Scottish Power to build vast battery to improve wind energy supply
Energy firm says project will be big step towards continuous renewable power for UK
Scottish Power is to undertake the most ambitious battery power project in Europe in an attempt to unlock the potential of the UK’s wind and solar farms.
The company will connect an industrial-scale battery, the size of half a football pitch, to the Whitelee onshore windfarm early next year to capture more power from its 215 turbines.
The first major onshore wind power storage project will lead the way for a string of similar projects across at least six of Scottish Power’s largest renewable energy sites over the following 18 months.
It claims the 50MW battery systems promise a “significant step” on the road towards renewable energy, providing baseload, or continuous electricity supply, for the UK energy system.
The battery has more than double the power capacity of any existing battery in the UK. It would take an hour to fully charge and could release enough electricity over an hour to fully charge 806 Nissan Leaf vehicles over a total of 182,000 miles, according to a spokesman for Scottish Power.

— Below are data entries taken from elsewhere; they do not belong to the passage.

/-- Runs the operation of a chain block whose test passed (R297). -/
def chainRun (hw : Hw) (m : Tab Memory) (p core ctx slot : Nat) (c : Chain) : Hw :=
  let ga := c.w 6
  let bad (h : Hw) (k : Nat) : Hw := setChain h core ctx slot (c.fail k)
  match bits 3 0 (c.w 2) with
  | 0 => setChain hw core ctx slot (c.follow (c.w 0))
  | 1 => chainCopy hw m p core ctx slot c
  | op =>
    if ga % 8 ≠ 0 then bad hw 0x08
    else
      let t := chainTarget hw m p ctx ga fun y => if op = 2 then y.w else y.a
      match t.1 with
      | .error k => bad t.2 k
      | .ok tg =>
        let k := (hw.part p).link
        if op ≠ 2 ∧ (tg.space = 3 ∨ tg.space = 4 ∨ (tg.space = 1 ∧ !k.cxl)) then bad t.2 0x06
        else match linkDown k tg with
        | some x => bad t.2 x.1
        | none =>
          let e : Elem := { lane := 0, tgt := tg, va := ga, val := word (c.w 7) }
          chainOp t.2 p core ctx slot c false (if op = 2 then .store [e] 8 else .atomic [e] 0 .n64 [] false true)

/-- A chain acts on the outcome of its test (R297). -/
def chainTested (hw : Hw) (m : Tab Memory) (p core ctx slot : Nat) (c : Chain) (pass : Bool) : Hw :=
  let c' := { c with op := none, test := false }
  if pass then
    chainRun hw m p core ctx slot (if bits 6 5 (c.w 2) = 2 then { c' with state := 1, sig := c.sig &&& ~~~(word (c.w 5)) } else { c' with state := 1 })
  else match bits 11 10 (c.w 2) with
  | 0 => setChain hw core ctx slot { c' with state := if c.stop then 0 else 2 }
  | 1 => setChain hw core ctx slot (c'.follow (c.w 0))
  | _ => setChain hw core ctx slot (c'.follow (c.w 1))

/-- A chain evaluates the test of its block (R297): a word of device memory is read now, another through its link. -/
def chainEval (hw : Hw) (m : Tab Memory) (p core ctx slot : Nat) (c : Chain) : Hw :=
  match bits 6 5 (c.w 2) with
  | 0 => chainTested hw m p core ctx slot c true
  | 2 => chainTested hw m p core ctx slot c (chainTest c c.sig.toNat)
  | _ =>
    let ta := c.w 3
    if ta % 8 ≠ 0 then setChain hw core ctx slot (c.fail 0x08)
    else
      let t := chainTarget hw m p ctx ta fun y => y.r
      match t.1 with
      | .error k => setChain t.2 core ctx slot (c.fail k)
      | .ok tg =>
        if tg.space = 0 then chainTested t.2 m p core ctx slot c (chainTest c (rdNat m p tg.pa 8))
        else if tg.space = 4 then setChain t.2 core ctx slot (c.fail 0x06)
        else match linkDown (hw.part p).link tg with
        | some x => setChain t.2 core ctx slot (c.fail x.1)
        | none => chainOp t.2 p core ctx slot c true (.load [{ lane := 0, tgt := tg, va := ta }] .n64)

/-- Whether the operation a chain waits for is overlap, every W of it passed at every chiplet (R259, R297). -/
def chainOpOver (hw : Hw) (t : Nat) (o : Op) : Bool :=
  match o.kind with
  | .copy c => copyOver hw o.id c
  | .store es _ => es.all fun e => e.st == 2 || (e.st == 3 && decide (e.w + 2 ≤ t || e.tgt.space ≠ 0))
  | k => k.elems.all fun e => e.st == 2 || ((e.st == 1 || e.st == 3) && decide (e.w + 2 ≤ t || e.tgt.space ≠ 0))
/-- The cause with which the operation of a chain failed, if it did (R298). -/
def chainOpErr (o : Op) : Option Nat :=
  match o.kind with
  | .copy c => c.failed
  | k => (k.elems.find? fun e => e.st == 2).map fun e => (downCause e.tgt).1

/-- A chain goes on (R296-R299): it fetches its block, evaluates its test and starts its operation, or takes the end of an
operation. The chains of a bank that does not run only finish what they had started, and will test anew (R301). -/
def execChainBlock (core ctx slot : Nat) (s : State) : Out :=
  match corePart s.hw core, (s.hw.image core ctx).chains.look slot with
  | some p, some c =>
    if c.state ≠ 1 then .next s
    else match c.op with
    | some id =>
      match s.hw.op id with
      | none => .next (s.with (setChain s.hw core ctx slot (c.follow (c.w 0))))
      | some o =>
        if !chainOpOver s.hw s.time o then .next s
        else
          let h := s.hw.endOp id
          match chainOpErr o with
          | some k => .next (s.with (setChain h core ctx slot (c.fail k)))
          | none =>
            if c.test && !runsOn s.hw core ctx then .next (s.with (setChain h core ctx slot { c with op := none, test := false }))
            else if c.test then .next (s.with (chainTested h s.mem p core ctx slot c (chainTest c (elemVal o.kind.elems (fun v => v) 0).toNat)))
            else .next (s.with (setChain h core ctx slot (c.follow (c.w 0))))
    | none =>
      if !runsOn s.hw core ctx || !coreUp s.hw core then .next s
      else if c.stop then .next (s.with (setChain s.hw core ctx slot { c with state := 0 }))
      else
        let t := translate s.hw s.mem p ctx c.addr
        match t.1 with
        | .error _ => .next (s.with (setChain t.2 core ctx slot (c.fail 0x04)))
        | .ok y =>
          if y.kind ≠ 0 ∨ !y.r then .next (s.with (setChain t.2 core ctx slot (c.fail 0x04)))
          else
            let c' := { c with words := bytesWords 16 (rdBytes s.mem p y.pa 128) }
            if blockBad c'.w then .next (s.with (setChain t.2 core ctx slot (c'.fail 0x01)))
            else .next (s.with (chainEval t.2 s.mem p core ctx slot c'))
  | _, _ => .next s
/-- A waiting chain re-tests its word (R297). -/
def execChainRetest (core ctx slot : Nat) (s : State) : Out :=
  match corePart s.hw core, (s.hw.image core ctx).chains.look slot with
  | some p, some c =>
    if c.state = 2 ∧ runsOn s.hw core ctx ∧ coreUp s.hw core then .next (s.with (chainEval s.hw s.mem p core ctx slot c)) else .next s
  | _, _ => .next s

/-- cbrun (R299): the slots of ended chains are freed, and the lowest free slot is taken; it never stalls. -/
def execCbrun (f : Fields) (s : State) : Out :=
  issueF Forms.cbrun f s fun e r =>
    let a := (e.sa r).toNat
    if 2 ^ 57 ≤ a then .trap { cause := 0x07, info := 3, hit := e.act }
    else if a % 128 ≠ 0 then .trap { cause := 0x08, hit := e.act }
    else
      let h := e.hw.setImage e.core e.ctx fun i => { i with chains := i.chains.filter fun c => c.2.state == 1 || c.2.state == 2 }
      match (List.range 16).find? fun k => !(h.image e.core e.ctx).chains.has k with
      | none => .done (putS r (2 ^ 63)) h
      | some k => .done (putS r k) (setChain h e.core e.ctx k { block := e.g.block, launch := e.g.launch, addr := a, state := 1 })
/-- The chain that slot n means for the issuing block (R300). -/
def Env.chain (e : Env) (n : Nat) : Option Chain :=
  if 15 < n then none else match (e.hw.image e.core e.ctx).chains.look n with
  | some c => if c.block = e.g.block then some c else none
  | none => none
/-- cbsig (R300): a waiting chain re-tests at once, or with .stop ends. -/
def execCbsig (f : Fields) (s : State) : Out :=
  issueF Forms.cbsig f s fun e r =>
    let n := (e.sa r).toNat
    match e.chain n with
    | none => .done {} e.hw
    | some c =>
      let set (c : Chain) : Hw := setChain e.hw e.core e.ctx n c
      if f.op = 1 then .done {} (set (if c.state = 2 then { c with state := 0 } else if c.state = 1 then { c with stop := true } else c))
      else
        let c' := { c with sig := c.sig ||| e.sb r }
        if c.state = 2 then .done {} (chainEval (set c') e.s.mem e.part e.core e.ctx n c') else .done {} (set c')
/-- cbstat (R300). -/
def execCbstat (f : Fields) (s : State) : Out :=
  issueF Forms.cbstat f s fun e r =>
    match e.chain (e.sa r).toNat with
    | none => .done (putS r 0) e.hw
    | some c => .done (putS r (c.state * 2 ^ 62 + bits 56 7 c.addr * 2 ^ 7 + (if c.state = 3 then c.err else 0))) e.hw

end Sys2Proof.Machine
end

Keith Anderson, Scottish Power’s chief executive, said: “Batteries will take renewable energy to the next level. It is a nice, neat solution to help use more and more renewable power in the UK, because that’s what we need to be doing to reach a net zero-carbon economy.”
The lithium-ion battery will help Whitelee, already one of the largest onshore windfarms in Europe, to generate more renewable power by storing electricity when wind speeds are high, for use when the wind drops.
“Over a period of time, we will get to use much more wind output from the project, and across the whole of the country, because even at times of low demand we will be able to capture far more of the wind rather than wasting that potential energy,” he said.
For example, the batteries could charge overnight – when demand for power is low – and release electricity in the morning, when demand from homes and businesses begins to rise.
The on-site batteries will also be used to help even out the UK’s “quite clunky” energy system by releasing short bursts of power to fill in second-by-second fluctuations in renewable energy generation. “They can react in milliseconds and are incredibly useful as a virtually instantaneous tool for the energy system operator,” Anderson said.
Scottish Power’s battery rollout is the UK’s most ambitious move into the emerging energy storage sector, which includes projects from the FTSE energy giants Drax and Centrica as well as its wind power rival, Ørsted.
Paul Wheelhouse, Scotland’s energy minister, said the project was an “exciting new chapter for Whitelee”. The windfarm was one of the first major onshore projects built in the UK 10 years ago.
Wheelhouse said it offered “a number of real potential benefits for Scotland’s energy systems, and the Scottish government will continue to support innovation and deployment in this area”.
Scottish Power will begin construction work at the Whitelee project early next year and expects the facility to be fully operational by the end of 2020.
The plans have emerged just months after Scottish Power sloughed off its remaining fossil fuel power plants to become the first major energy supplier to generate all its electricity from renewable energy sources.
The company struck a £700m deal with Drax last year to hand over its four remaining gas power stations in England to focus exclusively on investing in renewable power and its energy networks business.
“Over the next 10 to 20 years, batteries will become a much more important part of the system. We want to start now,” Anderson said.